19. It has to be noticed that undisputedly, the State Government having the command of the apex Court in the case of Indira Sawhney (supra) had fixed a criteria for identification of creamy layer vide an Ordinance called The Bihar Reservation of Vacancies in Posts and Services (for Scheduled Castes, Scheduled Tribes and Other Backward Classes) (Amendment) Ordinance, 1995 (V of 1995). But, the said criteria for identification of “creamy layer” adopted by the State Government was found violative of Article 16(4) of the Constitution as wholly arbitrary and against the law laid down in Mandal’s case and, therefore, was struck down by the apex Court in the case of Ashok Kumar Thakur (supra).

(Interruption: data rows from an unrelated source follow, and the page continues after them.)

-- ==== Sys2Proof/Machine/Commands.lean ====
section
/-! DEFINITION. The effect of each command inside the CMD write that issues it, after the checks of 43_host R201, and
the dispatch of R201 itself. -/
namespace Sys2Proof.Machine
open Sys2Proof

/-- NOP (R193). -/
def State.runNop (s : State) : State := s.complete

/-- CRC_INIT (R107). -/
def State.runCrcInit (s : State) : State := { s.complete with crc := Config.defaultSeed }

/-- CRC_BYTE (R108). -/
def State.runCrcByte (s : State) (b : Byte) : State := { s.complete with crc := crcStep s.crc b }

/-- The issue of CRC_RANGE (R109); its steps are the engine's. -/
def State.runCrcRange (s : State) : State :=
  if s.lenTooLong then s.raise .cfgErr
  else if s.bufLen.toNat < s.rangeEnd then s.raise .rangeErr
  else { s with cursor := s.start, op := .range }

/-- The four CHK registers take the classification of the candidate at START (R134, R135). -/
def State.recordCheck (s : State) : State :=
  { s with
    chkResult := s.classBits s.start.toNat s.frameSize.toNat
    chkComputed := s.frameCrc s.start.toNat s.frameSize.toNat
    chkStored := s.storedCrc s.start.toNat s.frameSize.toNat
    chkCounter := s.counterAt s.start.toNat }

/-- FRAME_CHECK (R135). -/
def State.runFrameCheck (s : State) : State :=
  if s.lenTooLong || s.frameTooShort then s.raise .cfgErr
  else if s.bufLen.toNat < s.frameEnd then s.raise .rangeErr
  else s.recordCheck.complete

/-- The issue of SCAN_START (R160); its steps are the engine's. -/
def State.runScanStart (s : State) : State :=
  if s.lenTooLong || s.frameTooShort then s.raise .cfgErr
  else { s with cursor := 0, validCount := 0, badCount := 0, op := .scan }

/-- The case split of R201. -/
def State.runCommand (s : State) : Command → State
  | .nop => s.runNop
  | .crcInit => s.runCrcInit
  | .crcByte b => s.runCrcByte b
  | .crcRange => s.runCrcRange
  | .frameCheck => s.runFrameCheck
  | .scanStart => s.runScanStart

/-- A CMD write of any value (R201): dropped while busy; else DONE is cleared, and the word is refused if it is not
legal (R224) or run. -/
def State.issueWord (s : State) (v : Word) : State :=
  s.unlessBusy fun s =>
    match decodeCommand v with
    | .ok c => s.beginCommand.runCommand c
    | .error _ => s.beginCommand.raise .cmdErr

/-- A CMD write of a command's own word (30_encoding R88): the checks of R201, then the command's effect. -/
def State.issue (s : State) (run : State → State) : State :=
  s.unlessBusy fun s => run s.beginCommand

end Sys2Proof.Machine
end

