-- ==== Sys2Proof/Machine/FrameFamily.lean ====
section
/-! DEFINITION. FRAME_CHECK and the reads of its results (41_frame section 3). -/
namespace Sys2Proof.Machine
open Sys2Proof

/-- FRAME_CHECK (R135, R201). -/
def execFrameCheck (s : State) : Result := .next (s.issue State.runFrameCheck)

/-- RD CHK_RESULT: bits 31:3 read 0 (R37, R136). -/
def execRdChkResult (s : State) : Result := .next (s.answer (s.chkResult.setWidth 32))

/-- RD CHK_COMPUTED (R136). -/
def execRdChkComputed (s : State) : Result := .next (s.answer s.chkComputed)

/-- RD CHK_STORED (R136). -/
def execRdChkStored (s : State) : Result := .next (s.answer s.chkStored)

/-- RD CHK_COUNTER (R136). -/
def execRdChkCounter (s : State) : Result := .next (s.answer s.chkCounter)

end Sys2Proof.Machine
end

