-- ==== Sys2Proof/Machine/HostFamily.lean ====
section
/-! DEFINITION. Command dispatch, STATUS, the capture-buffer port and the configuration registers (43_host). -/
namespace Sys2Proof.Machine
open Sys2Proof

/-- NOP (R193, R201). -/
def execNop (s : State) : Result := .next (s.issue State.runNop)

/-- RD CMD (R200). -/
def execRdCmd (s : State) : Result := .next (s.answer 0)

/-- WR CMD: issue a command (R201). -/
def execWrCmd (v : Word) (s : State) : Result := .next (s.issueWord v)

/-- RD STATUS (R198). -/
def execRdStatus (s : State) : Result := .next (s.answer s.statusWord)

/-- WR STATUS: never locked (R199). -/
def execWrStatus (v : Word) (s : State) : Result := .next { s with status := s.status.clear v }

/-- RD BUF_LEN (R197). -/
def execRdBufLen (s : State) : Result := .next (s.answer s.bufLen)

/-- WR BUF_LEN (R197). -/
def execWrBufLen (v : Word) (s : State) : Result := .next (s.unlessBusy fun s => { s with bufLen := v })

/-- RD FRAME_SIZE (R197). -/
def execRdFrameSize (s : State) : Result := .next (s.answer s.frameSize)

/-- WR FRAME_SIZE (R197). -/
def execWrFrameSize (v : Word) (s : State) : Result := .next (s.unlessBusy fun s => { s with frameSize := v })

/-- RD START (R197). -/
def execRdStart (s : State) : Result := .next (s.answer s.start)

/-- WR START (R197). -/
def execWrStart (v : Word) (s : State) : Result := .next (s.unlessBusy fun s => { s with start := v })

/-- RD COUNT (R197). -/
def execRdCount (s : State) : Result := .next (s.answer s.count)

/-- WR COUNT (R197). -/
def execWrCount (v : Word) (s : State) : Result := .next (s.unlessBusy fun s => { s with count := v })

/-- RD BUF_ADDR (R194). -/
def execRdBufAddr (s : State) : Result := .next (s.answer s.bufAddr)

/-- WR BUF_ADDR (R194). -/
def execWrBufAddr (v : Word) (s : State) : Result := .next (s.unlessBusy fun s => { s with bufAddr := v })

/-- RD BUF_DATA: BUF_ADDR does not advance (R196). -/
def execRdBufData (s : State) : Result := .next (s.answer s.bufDataWord)

/-- The effect of a BUF_DATA write that is not locked (R195). -/
def State.storeBufData (s : State) (v : Word) : State :=
  if s.bufAddrOk then { s.writeByte s.bufAddr.toNat (v.setWidth 8) with bufAddr := s.bufAddr + 1 }
  else s.raise .addrErr

/-- WR BUF_DATA (R195). -/
def execWrBufData (v : Word) (s : State) : Result := .next (s.unlessBusy fun s => s.storeBufData v)

/-- RD BUF_CAP_REG (R202). -/
def execRdBufCapReg (s : State) : Result := .next (s.answer s.params.bufCap)

/-- RD RES_DEPTH_REG (R202). -/
def execRdResDepthReg (s : State) : Result := .next (s.answer s.params.resDepth)

end Sys2Proof.Machine
end

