@[simp] theorem State.finish_params (s : State) : s.finish.params = s.params := rfl
@[simp] theorem State.finish_op (s : State) : s.finish.op = .idle := rfl
@[simp] theorem State.finish_status (s : State) : s.finish.status = { s.status with done := true } := rfl
@[simp] theorem State.finish_crc (s : State) : s.finish.crc = s.crc := rfl
@[simp] theorem State.finish_bufLen (s : State) : s.finish.bufLen = s.bufLen := rfl
@[simp] theorem State.finish_frameSize (s : State) : s.finish.frameSize = s.frameSize := rfl
@[simp] theorem State.finish_start (s : State) : s.finish.start = s.start := rfl
@[simp] theorem State.finish_count (s : State) : s.finish.count = s.count := rfl
@[simp] theorem State.finish_bufAddr (s : State) : s.finish.bufAddr = s.bufAddr := rfl
@[simp] theorem State.finish_tblIdx (s : State) : s.finish.tblIdx = s.tblIdx := rfl
@[simp] theorem State.finish_cursor (s : State) : s.finish.cursor = s.cursor := rfl
@[simp] theorem State.finish_validCount (s : State) : s.finish.validCount = s.validCount := rfl
@[simp] theorem State.finish_badCount (s : State) : s.finish.badCount = s.badCount := rfl
@[simp] theorem State.finish_resIdx (s : State) : s.finish.resIdx = s.resIdx := rfl
@[simp] theorem State.finish_chkResult (s : State) : s.finish.chkResult = s.chkResult := rfl
@[simp] theorem State.finish_chkComputed (s : State) : s.finish.chkComputed = s.chkComputed := rfl
@[simp] theorem State.finish_chkStored (s : State) : s.finish.chkStored = s.chkStored := rfl
@[simp] theorem State.finish_chkCounter (s : State) : s.finish.chkCounter = s.chkCounter := rfl
@[simp] theorem State.finish_buf (s : State) : s.finish.buf = s.buf := rfl
@[simp] theorem State.finish_res (s : State) : s.finish.res = s.res := rfl
@[simp] theorem State.finish_epoch (s : State) : s.finish.epoch = s.epoch := rfl
@[simp] theorem State.finish_pending (s : State) : s.finish.pending = s.pending := rfl
@[simp] theorem State.finish_schedule (s : State) : s.finish.schedule = s.schedule := rfl
@[simp] theorem State.finish_hostRead (s : State) : s.finish.hostRead = s.hostRead := rfl

@[simp] theorem State.answer_params (s : State) (v : Word) : (s.answer v).params = s.params := rfl
@[simp] theorem State.answer_op (s : State) (v : Word) : (s.answer v).op = s.op := rfl
@[simp] theorem State.answer_status (s : State) (v : Word) : (s.answer v).status = s.status := rfl
@[simp] theorem State.answer_crc (s : State) (v : Word) : (s.answer v).crc = s.crc := rfl
@[simp] theorem State.answer_bufLen (s : State) (v : Word) : (s.answer v).bufLen = s.bufLen := rfl
@[simp] theorem State.answer_frameSize (s : State) (v : Word) : (s.answer v).frameSize = s.frameSize := rfl
@[simp] theorem State.answer_start (s : State) (v : Word) : (s.answer v).start = s.start := rfl
@[simp] theorem State.answer_count (s : State) (v : Word) : (s.answer v).count = s.count := rfl
@[simp] theorem State.answer_bufAddr (s : State) (v : Word) : (s.answer v).bufAddr = s.bufAddr := rfl
@[simp] theorem State.answer_tblIdx (s : State) (v : Word) : (s.answer v).tblIdx = s.tblIdx := rfl
@[simp] theorem State.answer_cursor (s : State) (v : Word) : (s.answer v).cursor = s.cursor := rfl
@[simp] theorem State.answer_validCount (s : State) (v : Word) : (s.answer v).validCount = s.validCount := rfl
@[simp] theorem State.answer_badCount (s : State) (v : Word) : (s.answer v).badCount = s.badCount := rfl
@[simp] theorem State.answer_resIdx (s : State) (v : Word) : (s.answer v).resIdx = s.resIdx := rfl
@[simp] theorem State.answer_chkResult (s : State) (v : Word) : (s.answer v).chkResult = s.chkResult := rfl
@[simp] theorem State.answer_chkComputed (s : State) (v : Word) : (s.answer v).chkComputed = s.chkComputed := rfl
@[simp] theorem State.answer_chkStored (s : State) (v : Word) : (s.answer v).chkStored = s.chkStored := rfl
@[simp] theorem State.answer_chkCounter (s : State) (v : Word) : (s.answer v).chkCounter = s.chkCounter := rfl
@[simp] theorem State.answer_buf (s : State) (v : Word) : (s.answer v).buf = s.buf := rfl
@[simp] theorem State.answer_res (s : State) (v : Word) : (s.answer v).res = s.res := rfl
@[simp] theorem State.answer_epoch (s : State) (v : Word) : (s.answer v).epoch = s.epoch := rfl
@[simp] theorem State.answer_pending (s : State) (v : Word) : (s.answer v).pending = s.pending := rfl
@[simp] theorem State.answer_schedule (s : State) (v : Word) : (s.answer v).schedule = s.schedule := rfl
@[simp] theorem State.answer_hostRead (s : State) (v : Word) : (s.answer v).hostRead = some v := rfl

20. It would further appear while striking down such criteria, the State of Bihar was also directed that unless and until, a fresh criterion is fixed, the criterion laid down by the Government of India for the relevant academic year i.e. 1995-96 be followed. Nothing has been brought before me by the State Government that any fresh criterion was laid as directed by the apex Court. In the facts, and circumstances, therefore, to my mind it was mandatory on the part of the State Government to identify the “creamy layer” amongst the Backward Classes to extend the benefit of reservation to the class which remains after such exclusion. The Supreme Court, as noticed above, had specifically directed the State Government to adopt the criterion afresh for the subsequent years in accordance, with law. But unfortunately, nothing has been done so far to comply with such a decision. Therefore, to my mind the State Government has no option to prescribe such a criterion positively failing which a question will arise whether appointments made without determining the criteria are illegal as violative of the provisions of Article 16(4) of the Constitution.

21. For the reasons stated above, I dispose of the writ petition with the following directions to the State Government; (a) to prescribe the criterion to fix the “creamy layer” as directed by the apex Court positively within a period of “six months” from the date of receipt/production of this order and (b) within the same time as indicated above, suitable amendment of the Police order must be made in accordance with law and in conformity with Clause 663 of the Police Manual and also having regard to the recommendations of the then Director-General of Police, vide his letter dated 24-1-1997, contained in Annexure-3, failing which no advertisement can be made thereafter. I am sure while redetermining such a criterion, the State Government will also keep in mind the observations made in this order.

22. But, in the facts and circumstances of the case, since the Police Order No. 202/88 was brought into service long back, therefore, what is already done, cannot be undone in this case save and except as discussed above. With these directions/observations, this writ application is thus disposed of.